Reviewed July 12, 2026. Planning ranges, not exact figures.
Conservative starting point
RAM10 to 13 GB
Player ceiling10 players
Storage~41 GB
CPU
A modern CPU with strong single-thread performance and at least 4 cores. Palworld leans on single-thread speed more than core count.
Backups
Your plan works. Back up at least daily, and keep a few rolling copies.
Scheduled restarts
Schedule an automatic restart about every 8 to 12 hours. Small, light servers can go longer, but a daily restart is still good hygiene.
Home hosting
Looks practical. A small unmodded server like this can run on a spare PC at home if your upload speed and uptime are steady. Keep it on a wired connection.
Monitoring thresholds
Watch RAM as a trend, not a single reading. A steady climb that never plateaus is the warning sign.
Set an alert when sustained RAM use passes about 85 percent of what the server has.
Log player count next to RAM so you can tell a busy night from a leak.
Memory leak warning signs
RAM rises steadily during uptime and never settles, even when players leave.
The climb happens with two players just like thirty, only slower.
The server slows or crashes after several hours, then runs fine right after a restart.
Sized for your max player count so a full house does not run out. Typical load will use less.
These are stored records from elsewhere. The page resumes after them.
-- ==== Sys2Proof/Tests/Slice0.lean ====
section
/-! SUPPORT. Tests of the model. Expected values are those of spec/95_test_vectors.md (its section is named before each
group) or are worked out by hand from the rule named. Words are written out from the pattern strings of 30_encoding.md
R63. At the end, one witness for the hypotheses of each statement of Certificates/Slice0/Obligations.lean. -/

set_option Elab.async false

namespace Sys2Proof.Tests

open Sys2Proof Sys2Proof.Machine

/-- The reset state with a word placed at `pc`. -/
def placed (pc word : Word) : State := memWrite pc word (State.reset.setPc pc)

/-- The state of an outcome; every test's outcome is a next state, which the tests' values show. -/
def stateOf (o : Host.Outcome State Fault Refusal) : State :=
  match o with
  | .next t => t
  | .fault _ => State.reset.setRun .halted
  | .refused _ => State.reset.setRun .halted

/-- Whether an outcome is a next state. -/
def isNext (o : Host.Outcome State Fault Refusal) : Bool :=
  match o with
  | .next _ => true
  | .fault _ => false
  | .refused _ => false

theorem next_of_isNext {o : Host.Outcome State Fault Refusal} (h : isNext o = true) : o = .next (stateOf o) := by
  cases o with
  | next t => rfl
  | fault f => cases h
  | refused r => cases h

theorem some_next {o : Host.Outcome State Fault Refusal} (h : isNext o = true) : ∃ t, o = .next t :=
  ⟨_, next_of_isNext h⟩

/-- One step. -/
def stepped (s : State) : State := stateOf (step s)

/-! ## Well-formedness -/

theorem test_wf_refuses_trap_with_a_known_code : (Instr.trap 0x25).wf Config.default = false := by decide
theorem test_wf_accepts_trap_with_another_code : (Instr.trap 0x26).wf Config.default = true := by decide
theorem test_config_wf_refuses_equal_device_addresses :
    ¬({ Config.default with kbdrAddr := 0xFE00 } : Config).wf := by decide
theorem test_config_wf_refuses_ready_without_high_bit :
    ¬({ Config.default with kbsrReady := 0x7FFF } : Config).wf := by decide
theorem test_config_wf_refuses_equal_trap_numbers :
    ¬({ Config.default with trapIn := 0x20 } : Config).wf := by decide
theorem test_memory_wf_refuses_zero_words : ¬Memory.wf [(0x3000, 0)] := by decide
theorem test_memory_wf_refuses_falling_addresses : ¬Memory.wf [(2, 1), (1, 1)] := by decide
theorem test_memory_wf_refuses_addresses_past_the_top : ¬Memory.wf [(65536, 1)] := by decide

/-! ## Decoding, word by word from R63 -/

theorem test_decode_add_register : decode Config.default 0b0001000001000010 = .addReg .r0 .r1 .r2 := by decide
theorem test_decode_add_register_unused_bits :
    decode Config.default 0b0001000001011010 = .addReg .r0 .r1 .r2 := by decide
theorem test_decode_add_immediate :
    decode Config.default 0b0001000001111111 = .addImm .r0 .r1 0b11111 := by decide
theorem test_decode_and_register : decode Config.default 0b0101001010000011 = .andReg .r1 .r2 .r3 := by decide
theorem test_decode_and_immediate : decode Config.default 0b0101001010110000 = .andImm .r1 .r2 0b10000 := by decide
theorem test_decode_not : decode Config.default 0b1001010001111111 = .not .r2 .r1 := by decide
theorem test_decode_br : decode Config.default 0b0000010000000001 = .br false true false 1 := by decide
theorem test_decode_br_n : decode Config.default 0b0000100111111111 = .br true false false 0x1FF := by decide
theorem test_decode_jmp_unused_bits : decode Config.default 0b1100111111000000 = .jmp .r7 := by decide
theorem test_decode_jsr : decode Config.default 0b0100110000000000 = .jsr 0x400 := by decide
theorem test_decode_jsrr_unused_bits : decode Config.default 0b0100011010111111 = .jsrr .r2 := by decide
theorem test_decode_ld : decode Config.default 0b0010001000001000 = .ld .r1 8 := by decide
theorem test_decode_ldi : decode Config.default 0b1010000000000001 = .ldi .r0 1 := by decide
theorem test_decode_ldr : decode Config.default 0b0110011001100000 = .ldr .r3 .r1 0b100000 := by decide
theorem test_decode_lea : decode Config.default 0b1110001000001010 = .lea .r1 10 := by decide
theorem test_decode_st : decode Config.default 0b0011000000000100 = .st .r0 4 := by decide
theorem test_decode_sti : decode Config.default 0b1011010000000110 = .sti .r2 6 := by decide
theorem test_decode_str : decode Config.default 0b0111010001111111 = .str .r2 .r1 0b111111 := by decide
theorem test_decode_getc : decode Config.default 0b1111000000100000 = .getc := by decide
theorem test_decode_out : decode Config.default 0b1111000000100001 = .out := by decide
theorem test_decode_puts : decode Config.default 0b1111000000100010 = .puts := by decide
theorem test_decode_in : decode Config.default 0b1111000000100011 = .in_ := by decide
theorem test_decode_putsp : decode Config.default 0b1111000000100100 = .putsp := by decide
theorem test_decode_halt_unused_bits : decode Config.default 0b1111000100100101 = .halt := by decide
theorem test_decode_trap : decode Config.default 0b1111000000100110 = .trap 0x26 := by decide
theorem test_decode_rti : decode Config.default 0b1000111111111111 = .rti := by decide
theorem test_decode_res : decode Config.default 0b1101101010111100 = .res := by decide
theorem test_encode_not_sets_unused_bits : encode Config.default (.not .r2 .r1) = 0x947F := by decide
theorem test_encode_ret : encode Config.default (.jmp .r7) = 0xC1C0 := by decide
theorem test_table_word : decodeTableWord 16 0xF025 = some .halt := by decide
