-- ==== Sys2Proof/Syntax.lean ====
section
/-! DEFINITION. The operations of FSYNC-DEC, one constructor per row of the opcode table, and the three
ports on which an encoding arrives (30_encoding.md). -/

namespace Sys2Proof

/-- What `classify` says of the candidate at the scan origin (R73). -/
inductive Verdict where
  | pending | valid | rejHdr | rejFunc | rejStart | rejCount | rejCsum
  deriving DecidableEq, Repr

/-- The operations (R6). The three rows of SEL_RSVD are three constructors; each carries the bits that
its row's mask leaves free. -/
inductive Instr where
  /-- R139. -/
  | reset
  /-- R85. -/
  | clear
  /-- R84. -/
  | accept
  /-- R79. -/
  | rejHdr
  /-- R80. -/
  | rejFunc
  /-- R81. -/
  | rejStart
  /-- R82. -/
  | rejCount
  /-- R83. -/
  | rejCsum
  /-- R77; the operand is `in_byte`. -/
  | push (b : Byte)
  /-- R86. -/
  | idle
  /-- R105. -/
  | fieldAccX
  /-- R106. -/
  | fieldAccY
  /-- R107. -/
  | fieldAccZ
  /-- R108. -/
  | fieldGyrX
  /-- R109. -/
  | fieldGyrY
  /-- R110. -/
  | fieldGyrZ
  /-- R111. -/
  | fieldRoll
  /-- R112. -/
  | fieldPitch
  /-- R113. -/
  | fieldYaw
  /-- R114. -/
  | fieldCalib
  /-- R115. -/
  | fieldTemp
  /-- R116. -/
  | fieldMagX
  /-- R117. -/
  | fieldMagY
  /-- R118. -/
  | fieldMagZ
  /-- R119. -/
  | fieldQ0
  /-- R120. -/
  | fieldQ1
  /-- R121. -/
  | fieldQ2
  /-- R122. -/
  | fieldQ3
  /-- R102, selects 18..19 (`1001x`). -/
  | selRsvd18 (lo : BitVec 1)
  /-- R102, selects 20..23 (`101xx`). -/
  | selRsvd20 (lo : BitVec 2)
  /-- R102, selects 24..31 (`11xxx`). -/
  | selRsvd24 (lo : BitVec 3)
  /-- R51, R71: a whole frame on the wire. Its count is the payload's length and its checksum is
  computed (log 18). -/
  | frame (start : Byte) (pay : List Byte)
  deriving DecidableEq, Repr

/-- The decoded fields, by name (R60, R96). -/
inductive Field where
  | accX | accY | accZ | gyrX | gyrY | gyrZ | roll | pitch | yaw | calib | temp
  | magX | magY | magZ | q0 | q1 | q2 | q3
  deriving DecidableEq, Repr

/-- The three scale divisors (R7, R97). -/
inductive Divisor where
  | one | hundred | tenThousand
  deriving DecidableEq, Repr

/-- The input pins of one cycle (R28); `clk` is the step itself (log 15). -/
structure Pins where
  rst : Bool
  sync_clr : Bool
  in_valid : Bool
  in_byte : Byte
  sel : BitVec 5
  link_down_i : Bool
  deriving DecidableEq, Repr

/-- The three encodings a decoder must read (30_encoding.md). -/
inductive Port where
  | cw | sel | wire
  deriving DecidableEq, Repr

/-- An encoded operation on its port: the 11-bit control word (R56), the 5-bit select code (R60) or the
bytes of a frame in stream order (R51). -/
inductive PortWord where
  | cw (w : BitVec 11)
  | sel (k : BitVec 5)
  | wire (bytes : List Byte)
  deriving DecidableEq, Repr

/-- What the environment does next (log 1): one clock cycle with all its pins; a field read through
`sel`, which takes no clock edge (R70, R101); or the delivery of bytes under the hold rule, the
statement FEED (R71, R146). -/
inductive Drive where
  | cycle (p : Pins)
  | select (k : BitVec 5)
  | wire (bytes : List Byte)
  deriving DecidableEq, Repr

end Sys2Proof
end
These are planning ranges, not an exact figure. Start at the higher end and adjust after watching real usage.
How the estimate works
Starts near 8 GB and adds roughly 1 GB for every 3 to 4 players, sized for your max count.
Adds headroom for heavy or automated bases, older worlds, and mods.
Recommends scheduled restarts because the server software has a documented memory leak.
Flags whether home hosting looks practical or whether dedicated hosting is the safer call.
Plan on about 8 GB as a base, plus roughly 1 GB for every 3 to 4 players, with more for heavy bases and mods. A 16-player server is comfortable near 12 GB, and a busy or modded 32-player server can want 24 GB or more. The calculator sizes for your max player count so a full house does not run out.
Why does my Palworld server RAM keep rising until it crashes?
The dedicated server software has a documented memory leak: RAM climbs steadily during uptime and does not settle, even when players leave, until it runs out and crashes. It happens on a small server too, just slower. The standard containment is a scheduled automatic restart, not a one-time fix.
How often should I restart a Palworld server?
A scheduled restart every 6 to 12 hours is normal, and busy, modded, or PvP servers should restart on the shorter end. Restarting clears the leaked memory before it fills. Back up before each restart on a shared world.
Can I host a Palworld server at home?
A small, light, unmodded server for a handful of friends can run on a spare PC with steady upload and uptime, ideally wired. Larger, modded, or PvP servers usually run better on always-on dedicated hosting. The calculator flags which side your setup leans toward.